What to work on> Please output exactly the part of the records below that opens with the line containing "(every earlier one" and closes with the line containing "u.hbmFault d (fieldAt", both lines included, and nothing else.
****************
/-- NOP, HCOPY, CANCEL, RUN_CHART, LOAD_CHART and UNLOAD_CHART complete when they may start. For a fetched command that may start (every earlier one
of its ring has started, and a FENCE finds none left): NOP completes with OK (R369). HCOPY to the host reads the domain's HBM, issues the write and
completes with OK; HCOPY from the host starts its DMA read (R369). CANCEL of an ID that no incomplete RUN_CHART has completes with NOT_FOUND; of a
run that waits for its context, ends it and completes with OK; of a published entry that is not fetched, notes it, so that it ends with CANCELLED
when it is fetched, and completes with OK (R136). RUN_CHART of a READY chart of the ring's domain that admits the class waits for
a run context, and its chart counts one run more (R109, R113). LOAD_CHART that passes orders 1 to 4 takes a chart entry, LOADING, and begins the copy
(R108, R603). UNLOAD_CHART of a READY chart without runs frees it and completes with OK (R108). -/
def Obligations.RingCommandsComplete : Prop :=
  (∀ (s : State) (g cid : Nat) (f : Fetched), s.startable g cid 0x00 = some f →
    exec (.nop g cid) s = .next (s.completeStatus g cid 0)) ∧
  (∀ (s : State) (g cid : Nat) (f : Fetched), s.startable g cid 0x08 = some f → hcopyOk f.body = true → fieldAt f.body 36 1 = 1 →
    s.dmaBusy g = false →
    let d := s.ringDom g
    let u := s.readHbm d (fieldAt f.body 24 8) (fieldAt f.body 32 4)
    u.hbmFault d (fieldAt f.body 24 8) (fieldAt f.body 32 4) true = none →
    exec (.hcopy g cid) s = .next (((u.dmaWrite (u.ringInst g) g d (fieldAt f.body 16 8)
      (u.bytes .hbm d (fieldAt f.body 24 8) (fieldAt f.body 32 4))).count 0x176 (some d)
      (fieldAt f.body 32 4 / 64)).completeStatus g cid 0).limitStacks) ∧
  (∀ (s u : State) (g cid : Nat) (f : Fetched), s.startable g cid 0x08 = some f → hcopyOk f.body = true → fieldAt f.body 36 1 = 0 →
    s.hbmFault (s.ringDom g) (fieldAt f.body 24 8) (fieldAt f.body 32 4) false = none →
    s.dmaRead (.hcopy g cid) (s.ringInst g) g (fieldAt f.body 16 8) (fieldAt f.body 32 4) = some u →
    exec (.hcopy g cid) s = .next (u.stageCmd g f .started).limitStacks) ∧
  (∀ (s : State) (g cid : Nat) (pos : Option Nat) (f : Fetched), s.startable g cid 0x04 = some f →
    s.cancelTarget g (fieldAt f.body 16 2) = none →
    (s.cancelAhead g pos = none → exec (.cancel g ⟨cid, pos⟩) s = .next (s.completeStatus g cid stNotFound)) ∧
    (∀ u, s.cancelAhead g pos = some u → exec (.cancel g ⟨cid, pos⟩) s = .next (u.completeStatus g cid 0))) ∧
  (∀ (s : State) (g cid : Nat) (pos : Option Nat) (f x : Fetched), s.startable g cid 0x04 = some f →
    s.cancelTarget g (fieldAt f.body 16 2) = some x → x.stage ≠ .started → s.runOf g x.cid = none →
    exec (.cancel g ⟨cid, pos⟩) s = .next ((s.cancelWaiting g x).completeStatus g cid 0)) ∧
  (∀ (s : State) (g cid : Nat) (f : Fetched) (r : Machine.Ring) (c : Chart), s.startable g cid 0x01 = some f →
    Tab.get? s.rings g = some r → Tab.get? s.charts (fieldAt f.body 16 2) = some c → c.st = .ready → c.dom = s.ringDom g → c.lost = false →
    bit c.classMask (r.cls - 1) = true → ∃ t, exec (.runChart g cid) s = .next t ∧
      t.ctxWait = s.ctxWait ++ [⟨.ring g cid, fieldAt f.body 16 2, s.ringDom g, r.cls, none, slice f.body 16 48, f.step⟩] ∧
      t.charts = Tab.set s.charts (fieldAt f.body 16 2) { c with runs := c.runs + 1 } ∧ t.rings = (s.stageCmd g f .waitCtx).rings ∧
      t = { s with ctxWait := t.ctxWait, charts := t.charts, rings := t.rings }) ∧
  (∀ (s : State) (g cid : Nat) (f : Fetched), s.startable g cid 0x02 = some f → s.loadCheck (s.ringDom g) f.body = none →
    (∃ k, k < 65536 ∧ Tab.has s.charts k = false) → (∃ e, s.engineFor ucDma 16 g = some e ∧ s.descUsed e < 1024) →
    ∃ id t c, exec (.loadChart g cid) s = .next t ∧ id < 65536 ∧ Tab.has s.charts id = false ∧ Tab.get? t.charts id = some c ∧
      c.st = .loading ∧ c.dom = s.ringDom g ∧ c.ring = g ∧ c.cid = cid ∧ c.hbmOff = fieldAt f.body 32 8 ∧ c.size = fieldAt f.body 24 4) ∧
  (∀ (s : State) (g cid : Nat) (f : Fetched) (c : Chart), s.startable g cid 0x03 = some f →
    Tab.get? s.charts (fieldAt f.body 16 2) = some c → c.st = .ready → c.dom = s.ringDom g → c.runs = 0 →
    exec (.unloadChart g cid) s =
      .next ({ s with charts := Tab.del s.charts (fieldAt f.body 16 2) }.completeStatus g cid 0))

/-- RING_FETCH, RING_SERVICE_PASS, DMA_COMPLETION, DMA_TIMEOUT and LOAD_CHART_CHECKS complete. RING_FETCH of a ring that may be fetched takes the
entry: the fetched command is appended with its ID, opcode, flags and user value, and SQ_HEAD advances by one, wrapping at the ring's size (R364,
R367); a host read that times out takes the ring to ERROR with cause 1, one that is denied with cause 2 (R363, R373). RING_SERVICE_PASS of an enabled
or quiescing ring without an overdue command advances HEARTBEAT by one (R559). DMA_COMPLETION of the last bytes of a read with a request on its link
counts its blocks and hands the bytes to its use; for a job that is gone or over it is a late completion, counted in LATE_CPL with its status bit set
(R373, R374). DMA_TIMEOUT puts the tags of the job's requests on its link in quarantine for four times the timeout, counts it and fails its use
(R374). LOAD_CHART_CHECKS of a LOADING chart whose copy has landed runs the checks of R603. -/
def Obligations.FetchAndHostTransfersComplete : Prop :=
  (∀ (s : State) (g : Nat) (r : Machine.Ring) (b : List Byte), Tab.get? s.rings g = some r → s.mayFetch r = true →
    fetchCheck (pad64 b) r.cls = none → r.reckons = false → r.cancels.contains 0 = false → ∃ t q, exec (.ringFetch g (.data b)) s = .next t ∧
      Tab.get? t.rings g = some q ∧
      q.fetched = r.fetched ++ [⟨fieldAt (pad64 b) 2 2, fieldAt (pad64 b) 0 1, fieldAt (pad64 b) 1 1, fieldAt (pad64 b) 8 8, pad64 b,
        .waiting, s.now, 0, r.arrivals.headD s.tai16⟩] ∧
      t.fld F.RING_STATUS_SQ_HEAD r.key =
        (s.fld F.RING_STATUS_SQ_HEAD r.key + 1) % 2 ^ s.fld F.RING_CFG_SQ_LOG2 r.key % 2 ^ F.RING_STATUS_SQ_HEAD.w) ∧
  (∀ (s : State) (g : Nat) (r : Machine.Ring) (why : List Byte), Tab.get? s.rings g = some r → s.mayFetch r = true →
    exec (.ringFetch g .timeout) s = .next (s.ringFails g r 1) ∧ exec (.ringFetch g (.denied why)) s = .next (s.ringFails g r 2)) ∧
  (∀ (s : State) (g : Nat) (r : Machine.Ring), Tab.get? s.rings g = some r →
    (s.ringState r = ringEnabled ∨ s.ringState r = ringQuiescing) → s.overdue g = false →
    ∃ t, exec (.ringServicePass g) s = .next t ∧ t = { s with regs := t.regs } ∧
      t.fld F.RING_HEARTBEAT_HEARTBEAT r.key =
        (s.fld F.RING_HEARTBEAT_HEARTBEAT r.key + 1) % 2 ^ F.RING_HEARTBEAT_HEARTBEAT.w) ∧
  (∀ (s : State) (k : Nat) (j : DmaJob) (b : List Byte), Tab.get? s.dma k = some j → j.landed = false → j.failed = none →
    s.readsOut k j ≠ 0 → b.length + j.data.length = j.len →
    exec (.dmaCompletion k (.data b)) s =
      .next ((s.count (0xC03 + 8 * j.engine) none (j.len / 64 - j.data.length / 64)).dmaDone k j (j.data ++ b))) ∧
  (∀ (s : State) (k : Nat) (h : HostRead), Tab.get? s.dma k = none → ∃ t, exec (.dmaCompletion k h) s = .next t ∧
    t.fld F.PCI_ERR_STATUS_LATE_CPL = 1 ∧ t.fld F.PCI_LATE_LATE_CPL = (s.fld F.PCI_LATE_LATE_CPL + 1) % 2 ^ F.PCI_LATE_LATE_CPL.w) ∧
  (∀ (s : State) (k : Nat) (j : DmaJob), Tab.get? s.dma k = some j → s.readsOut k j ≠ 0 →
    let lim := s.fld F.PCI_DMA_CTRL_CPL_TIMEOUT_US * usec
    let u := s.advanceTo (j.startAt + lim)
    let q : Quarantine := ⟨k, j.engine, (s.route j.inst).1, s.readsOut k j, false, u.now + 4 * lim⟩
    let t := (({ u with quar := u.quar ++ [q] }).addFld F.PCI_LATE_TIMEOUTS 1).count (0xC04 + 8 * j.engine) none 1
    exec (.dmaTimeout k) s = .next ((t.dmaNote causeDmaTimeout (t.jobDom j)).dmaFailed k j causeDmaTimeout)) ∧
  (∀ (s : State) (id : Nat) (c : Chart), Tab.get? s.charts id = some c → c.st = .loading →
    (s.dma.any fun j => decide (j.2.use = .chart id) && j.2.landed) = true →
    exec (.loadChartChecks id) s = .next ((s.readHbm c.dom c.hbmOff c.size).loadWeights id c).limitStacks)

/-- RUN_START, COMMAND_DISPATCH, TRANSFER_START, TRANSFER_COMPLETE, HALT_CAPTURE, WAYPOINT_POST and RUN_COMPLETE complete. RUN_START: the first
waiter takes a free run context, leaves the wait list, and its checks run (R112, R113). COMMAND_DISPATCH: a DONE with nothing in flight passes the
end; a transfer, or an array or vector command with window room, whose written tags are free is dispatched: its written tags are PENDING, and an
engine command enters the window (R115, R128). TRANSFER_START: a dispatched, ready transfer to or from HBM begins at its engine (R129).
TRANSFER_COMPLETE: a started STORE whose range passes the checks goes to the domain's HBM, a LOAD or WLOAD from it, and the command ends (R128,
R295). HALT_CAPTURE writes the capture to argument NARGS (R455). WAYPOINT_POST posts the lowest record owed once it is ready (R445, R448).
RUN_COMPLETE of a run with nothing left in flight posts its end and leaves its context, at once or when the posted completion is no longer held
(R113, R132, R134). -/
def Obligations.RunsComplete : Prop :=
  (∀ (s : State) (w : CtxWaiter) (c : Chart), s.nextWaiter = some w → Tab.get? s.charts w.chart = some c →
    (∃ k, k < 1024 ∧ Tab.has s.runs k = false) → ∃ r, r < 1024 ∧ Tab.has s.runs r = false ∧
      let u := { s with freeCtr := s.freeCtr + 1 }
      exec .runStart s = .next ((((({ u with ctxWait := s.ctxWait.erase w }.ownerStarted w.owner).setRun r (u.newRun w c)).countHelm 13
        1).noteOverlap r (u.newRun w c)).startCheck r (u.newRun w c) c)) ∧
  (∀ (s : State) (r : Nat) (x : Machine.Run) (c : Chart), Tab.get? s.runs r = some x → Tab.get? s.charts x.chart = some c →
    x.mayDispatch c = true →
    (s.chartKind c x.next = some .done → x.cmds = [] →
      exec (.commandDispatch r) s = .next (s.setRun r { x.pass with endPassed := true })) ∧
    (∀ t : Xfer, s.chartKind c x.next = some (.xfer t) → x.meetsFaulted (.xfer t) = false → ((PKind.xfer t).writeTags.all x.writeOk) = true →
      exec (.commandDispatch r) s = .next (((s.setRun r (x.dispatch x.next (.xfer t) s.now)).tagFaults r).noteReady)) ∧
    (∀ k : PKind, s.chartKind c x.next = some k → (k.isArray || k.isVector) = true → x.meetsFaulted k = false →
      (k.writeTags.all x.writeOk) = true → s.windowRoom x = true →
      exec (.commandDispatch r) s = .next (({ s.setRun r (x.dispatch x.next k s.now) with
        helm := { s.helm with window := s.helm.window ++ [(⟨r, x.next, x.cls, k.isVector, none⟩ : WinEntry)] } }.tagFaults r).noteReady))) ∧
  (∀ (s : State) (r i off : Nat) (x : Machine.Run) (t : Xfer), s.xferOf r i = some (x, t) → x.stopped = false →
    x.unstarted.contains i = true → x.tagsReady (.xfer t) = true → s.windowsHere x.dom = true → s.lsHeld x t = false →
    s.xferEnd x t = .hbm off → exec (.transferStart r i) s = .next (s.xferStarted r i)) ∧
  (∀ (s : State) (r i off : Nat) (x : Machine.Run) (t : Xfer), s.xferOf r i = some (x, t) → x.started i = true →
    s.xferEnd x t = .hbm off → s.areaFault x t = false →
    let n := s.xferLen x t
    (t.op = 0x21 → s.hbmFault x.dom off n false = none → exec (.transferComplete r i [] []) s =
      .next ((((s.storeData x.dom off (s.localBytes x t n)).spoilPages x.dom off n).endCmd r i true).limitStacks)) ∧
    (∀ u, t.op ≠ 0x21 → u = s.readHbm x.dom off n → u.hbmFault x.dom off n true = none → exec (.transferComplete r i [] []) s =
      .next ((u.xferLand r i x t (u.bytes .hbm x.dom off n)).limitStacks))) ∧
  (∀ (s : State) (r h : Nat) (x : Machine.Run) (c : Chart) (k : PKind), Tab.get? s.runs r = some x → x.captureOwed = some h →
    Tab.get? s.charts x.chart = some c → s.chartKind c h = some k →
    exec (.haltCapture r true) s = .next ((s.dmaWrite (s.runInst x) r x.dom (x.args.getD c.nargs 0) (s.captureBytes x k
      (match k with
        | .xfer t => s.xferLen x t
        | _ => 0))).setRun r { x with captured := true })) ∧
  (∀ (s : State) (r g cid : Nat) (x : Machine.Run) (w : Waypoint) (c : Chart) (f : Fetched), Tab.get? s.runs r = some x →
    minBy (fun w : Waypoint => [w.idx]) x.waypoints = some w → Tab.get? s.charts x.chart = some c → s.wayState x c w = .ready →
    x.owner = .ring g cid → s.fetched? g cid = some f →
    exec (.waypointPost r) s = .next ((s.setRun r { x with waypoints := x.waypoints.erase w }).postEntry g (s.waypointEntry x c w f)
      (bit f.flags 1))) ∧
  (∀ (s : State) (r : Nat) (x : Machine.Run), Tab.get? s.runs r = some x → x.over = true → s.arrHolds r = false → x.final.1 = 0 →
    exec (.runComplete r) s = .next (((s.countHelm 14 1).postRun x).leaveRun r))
****************
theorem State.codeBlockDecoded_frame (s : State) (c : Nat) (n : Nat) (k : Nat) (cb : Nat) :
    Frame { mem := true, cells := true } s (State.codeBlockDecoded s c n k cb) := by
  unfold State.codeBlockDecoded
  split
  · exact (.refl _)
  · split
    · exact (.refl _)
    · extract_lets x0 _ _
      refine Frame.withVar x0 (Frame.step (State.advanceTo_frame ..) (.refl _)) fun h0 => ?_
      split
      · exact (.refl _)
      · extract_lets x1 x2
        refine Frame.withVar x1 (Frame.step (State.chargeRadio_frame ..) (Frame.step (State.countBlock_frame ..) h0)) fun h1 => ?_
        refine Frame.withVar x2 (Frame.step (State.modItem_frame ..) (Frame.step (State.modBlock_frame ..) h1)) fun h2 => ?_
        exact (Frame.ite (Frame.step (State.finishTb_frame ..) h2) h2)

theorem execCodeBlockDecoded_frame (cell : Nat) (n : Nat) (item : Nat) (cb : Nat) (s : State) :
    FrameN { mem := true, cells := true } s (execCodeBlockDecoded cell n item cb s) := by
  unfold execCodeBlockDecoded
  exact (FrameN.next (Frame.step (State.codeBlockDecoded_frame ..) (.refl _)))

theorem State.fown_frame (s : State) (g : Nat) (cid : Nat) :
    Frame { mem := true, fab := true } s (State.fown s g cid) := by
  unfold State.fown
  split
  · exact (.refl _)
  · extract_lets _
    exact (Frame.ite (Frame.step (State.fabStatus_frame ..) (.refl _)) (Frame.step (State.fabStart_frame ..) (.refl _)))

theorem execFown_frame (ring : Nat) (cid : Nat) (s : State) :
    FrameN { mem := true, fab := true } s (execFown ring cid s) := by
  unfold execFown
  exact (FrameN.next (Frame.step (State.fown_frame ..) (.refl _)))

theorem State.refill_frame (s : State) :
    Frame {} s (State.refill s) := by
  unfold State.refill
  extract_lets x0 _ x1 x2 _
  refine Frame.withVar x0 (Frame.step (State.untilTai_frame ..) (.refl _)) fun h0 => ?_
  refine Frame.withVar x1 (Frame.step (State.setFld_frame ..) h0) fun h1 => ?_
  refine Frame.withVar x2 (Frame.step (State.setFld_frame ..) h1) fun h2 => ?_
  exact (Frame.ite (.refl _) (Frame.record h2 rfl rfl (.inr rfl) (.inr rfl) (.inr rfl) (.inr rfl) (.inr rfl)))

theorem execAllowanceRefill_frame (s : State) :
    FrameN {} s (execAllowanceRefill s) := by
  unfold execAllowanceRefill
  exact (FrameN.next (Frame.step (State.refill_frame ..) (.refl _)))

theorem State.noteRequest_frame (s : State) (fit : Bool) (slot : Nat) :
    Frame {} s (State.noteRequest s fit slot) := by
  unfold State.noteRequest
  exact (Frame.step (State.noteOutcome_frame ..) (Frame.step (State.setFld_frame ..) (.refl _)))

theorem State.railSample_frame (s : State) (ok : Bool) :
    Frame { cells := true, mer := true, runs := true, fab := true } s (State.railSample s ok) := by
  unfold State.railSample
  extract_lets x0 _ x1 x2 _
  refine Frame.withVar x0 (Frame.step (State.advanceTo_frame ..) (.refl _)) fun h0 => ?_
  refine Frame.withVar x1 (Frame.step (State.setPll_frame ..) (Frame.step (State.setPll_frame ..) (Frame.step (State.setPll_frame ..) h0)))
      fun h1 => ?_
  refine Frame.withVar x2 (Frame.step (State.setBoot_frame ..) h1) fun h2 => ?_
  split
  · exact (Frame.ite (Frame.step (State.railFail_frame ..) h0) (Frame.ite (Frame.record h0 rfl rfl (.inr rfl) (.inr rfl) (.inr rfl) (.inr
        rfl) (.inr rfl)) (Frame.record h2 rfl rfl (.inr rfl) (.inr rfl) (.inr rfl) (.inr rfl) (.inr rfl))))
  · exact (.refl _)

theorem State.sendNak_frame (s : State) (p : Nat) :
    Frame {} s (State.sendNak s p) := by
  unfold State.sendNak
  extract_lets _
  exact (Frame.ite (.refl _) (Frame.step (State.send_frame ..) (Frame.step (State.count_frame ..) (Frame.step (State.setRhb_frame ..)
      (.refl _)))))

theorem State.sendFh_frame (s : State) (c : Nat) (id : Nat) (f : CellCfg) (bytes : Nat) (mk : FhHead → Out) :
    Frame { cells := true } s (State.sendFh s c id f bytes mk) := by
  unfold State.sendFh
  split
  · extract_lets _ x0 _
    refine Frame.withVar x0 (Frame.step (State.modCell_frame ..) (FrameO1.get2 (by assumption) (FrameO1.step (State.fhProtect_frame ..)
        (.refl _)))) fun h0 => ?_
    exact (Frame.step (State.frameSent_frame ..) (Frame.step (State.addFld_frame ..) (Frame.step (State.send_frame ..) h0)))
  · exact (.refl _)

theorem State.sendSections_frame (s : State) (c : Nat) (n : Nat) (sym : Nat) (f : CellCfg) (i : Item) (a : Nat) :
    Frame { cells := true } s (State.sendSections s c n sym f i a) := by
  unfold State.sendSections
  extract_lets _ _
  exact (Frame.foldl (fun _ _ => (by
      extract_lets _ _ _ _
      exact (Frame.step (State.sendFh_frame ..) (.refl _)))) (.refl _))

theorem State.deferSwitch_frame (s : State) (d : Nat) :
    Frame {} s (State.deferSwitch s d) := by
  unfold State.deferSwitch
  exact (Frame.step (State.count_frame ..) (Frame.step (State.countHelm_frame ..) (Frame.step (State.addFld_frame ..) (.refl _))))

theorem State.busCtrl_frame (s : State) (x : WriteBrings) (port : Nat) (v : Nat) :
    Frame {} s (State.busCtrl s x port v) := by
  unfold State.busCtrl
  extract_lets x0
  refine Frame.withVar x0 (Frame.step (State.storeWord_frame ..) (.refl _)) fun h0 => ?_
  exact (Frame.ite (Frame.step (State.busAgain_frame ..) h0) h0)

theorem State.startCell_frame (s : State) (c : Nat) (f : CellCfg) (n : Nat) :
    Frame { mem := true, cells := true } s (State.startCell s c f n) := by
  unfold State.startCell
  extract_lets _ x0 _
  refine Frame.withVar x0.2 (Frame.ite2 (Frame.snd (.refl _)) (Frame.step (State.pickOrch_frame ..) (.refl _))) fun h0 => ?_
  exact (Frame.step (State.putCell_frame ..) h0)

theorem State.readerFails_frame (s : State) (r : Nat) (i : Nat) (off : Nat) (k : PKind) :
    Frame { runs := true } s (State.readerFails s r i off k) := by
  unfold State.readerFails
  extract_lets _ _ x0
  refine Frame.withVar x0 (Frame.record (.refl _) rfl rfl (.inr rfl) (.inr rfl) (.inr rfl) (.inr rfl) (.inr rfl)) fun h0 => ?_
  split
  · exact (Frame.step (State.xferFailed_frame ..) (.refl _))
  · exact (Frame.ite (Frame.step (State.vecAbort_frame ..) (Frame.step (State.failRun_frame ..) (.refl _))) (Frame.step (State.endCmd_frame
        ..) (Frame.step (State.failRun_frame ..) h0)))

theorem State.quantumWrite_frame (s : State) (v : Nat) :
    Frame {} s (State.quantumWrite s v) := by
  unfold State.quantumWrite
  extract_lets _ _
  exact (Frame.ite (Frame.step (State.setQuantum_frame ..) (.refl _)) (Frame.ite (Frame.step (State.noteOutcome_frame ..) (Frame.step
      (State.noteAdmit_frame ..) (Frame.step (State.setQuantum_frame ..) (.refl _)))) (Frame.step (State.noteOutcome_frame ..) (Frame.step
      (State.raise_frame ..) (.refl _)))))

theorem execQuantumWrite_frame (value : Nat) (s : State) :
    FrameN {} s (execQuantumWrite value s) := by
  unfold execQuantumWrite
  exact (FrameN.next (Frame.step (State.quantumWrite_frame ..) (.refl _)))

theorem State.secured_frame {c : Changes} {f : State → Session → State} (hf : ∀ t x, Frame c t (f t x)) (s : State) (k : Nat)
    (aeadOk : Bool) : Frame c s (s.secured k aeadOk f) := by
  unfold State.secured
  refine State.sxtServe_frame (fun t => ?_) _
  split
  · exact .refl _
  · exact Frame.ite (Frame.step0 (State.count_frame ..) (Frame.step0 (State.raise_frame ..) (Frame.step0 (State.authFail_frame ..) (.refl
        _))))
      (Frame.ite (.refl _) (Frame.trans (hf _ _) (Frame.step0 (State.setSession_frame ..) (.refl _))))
****************
Solution below>
/-- NOP, HCOPY, CANCEL, RUN_CHART, LOAD_CHART and UNLOAD_CHART complete when they may start. For a fetched command that may start (every earlier one
of its ring has started, and a FENCE finds none left): NOP completes with OK (R369). HCOPY to the host reads the domain's HBM, issues the write and
completes with OK; HCOPY from the host starts its DMA read (R369). CANCEL of an ID that no incomplete RUN_CHART has completes with NOT_FOUND; of a
run that waits for its context, ends it and completes with OK; of a published entry that is not fetched, notes it, so that it ends with CANCELLED
when it is fetched, and completes with OK (R136). RUN_CHART of a READY chart of the ring's domain that admits the class waits for
a run context, and its chart counts one run more (R109, R113). LOAD_CHART that passes orders 1 to 4 takes a chart entry, LOADING, and begins the copy
(R108, R603). UNLOAD_CHART of a READY chart without runs frees it and completes with OK (R108). -/
def Obligations.RingCommandsComplete : Prop :=
  (∀ (s : State) (g cid : Nat) (f : Fetched), s.startable g cid 0x00 = some f →
    exec (.nop g cid) s = .next (s.completeStatus g cid 0)) ∧
  (∀ (s : State) (g cid : Nat) (f : Fetched), s.startable g cid 0x08 = some f → hcopyOk f.body = true → fieldAt f.body 36 1 = 1 →
    s.dmaBusy g = false →
    let d := s.ringDom g
    let u := s.readHbm d (fieldAt f.body 24 8) (fieldAt f.body 32 4)
    u.hbmFault d (fieldAt f.body 24 8) (fieldAt f.body 32 4) true = none →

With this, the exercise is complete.